I should have clarified with an accompanying explanation, that I posted because it articulates well a particular, and rational, POV.

It most certainly fair to point out that if the shoe were on the other foot, we would NOT be happy with the Russians militarily present in Mexico, contrast our NATO presence on Russian borders and our vague declarations of adding Ukraine and Georgia to the list.
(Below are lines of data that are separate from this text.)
/-- The saturations of coded-form elements on their way into an 8-bit operand (R68): counted in the total, under no tag
(DESIGN CHOICE, log 73). -/
def satEffect (n : Nat) : List Effect := if n = 0 then [] else [.guard { reservedDelta 0 0 with sat := n }]

/-- The work of CONV and POOL. -/
def winRun (s : State) (c : Cmd) : Run :=
  let v := winOf s c
  let aux := c.arg 0x16 2
  let p := program s (c.arg 0x2E 2)
  let cols := if v.role = 2 then v.o.p0 else v.n
  if v.m = 0 ∨ v.n = 0 ∨ (v.k = 0 ∧ (v.out c).add) then Run.plain zeroExtent
  else if v.k = 0 then Run.plain (succeeded 0 (winZero s c v))
  else
    Run.reading
      (match winInputs s c v, loadEnv s (isPromoted s c (c.arg 0x32 1)) aux v.rowsOut cols p (firstNamed aux p) with
        | .ok (a, b), .ok env =>
          let out := winEffects s c v (fun r i => runProgram s.mem env aux r i p (v.value a b r i))
            (fun e r i => runBefore s.mem env aux r i e p (v.value a b r i))
          Run.plain (notedResult (satNote (out.sats + a.sats)) (winMacs v / 2 ^ 20)
            (blurWrites (placementClash s c) out.effects ++ satEffect a.sats ++
              reservedEffect (c.arg 0x32 1) (b.reserved + envReserved s.mem env aux v.rowsOut cols p)))
        | .error e, _ => Run.fail e
        | _, .error e => Run.fail e)
      s (winReads s c v)

/-- Where a dispatched CONV or POOL writes (R48). -/
def winTargets (s : State) (c : Cmd) : List (Nat × Nat) :=
  let v := winOf s c
  if v.m = 0 ∨ v.n = 0 ∨ (v.k = 0 ∧ (v.out c).add) then []
  else writeRanges (if v.k = 0 then winZero s c v else (winEffects s c v (fun _ _ => 0) (fun _ _ _ => 0)).effects)

/-- CONV (R179): a sliding-window product in forward, input-gradient or weight-gradient role. -/
def execConv (cid : Nat) (s : State) : Ans := .next (onRun s cid [0x0103] winIssue winRun)

/-- POOL (R186): maximum, average or adaptive average over windows of the input. -/
def execPool (cid : Nat) (s : State) : Ans := .next (onRun s cid [0x0104] winIssue winRun)

end Sys2Proof.Machine
end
My current thinking is this:  The problem is that in the aftermath of the collapse of the Soviet Empire there were two basic ways to play it with the Russians.  Extend the hand or step on the neck while they were weak.  President Clinton did it half-assed instead.

Thank you Crafty. 

"we would NOT be happy with the Russians militarily present in Mexico, contrast our NATO presence on Russian borders and our vague declarations of adding Ukraine and Georgia to the list."

   - Our Denny S also makes a persuasive 'backyard' argument.  Cuban missile crisis might be an example.  I would add clarification..  I would add a distinction, the US has no designs on Mexico or Cuba, except for them to be sovereign, independent and free, unlike the way Russia looks at Crimea/Ukraine.  If our goal was annexation, we might find ourselves facing reaction of a world community alliance in resistance to that, whether we like it or not.

"...in the aftermath of the collapse of the Soviet Empire there were two basic ways to play it with the Russians.  Extend the hand or step on the neck while they were weak.  President Clinton did it half-assed instead."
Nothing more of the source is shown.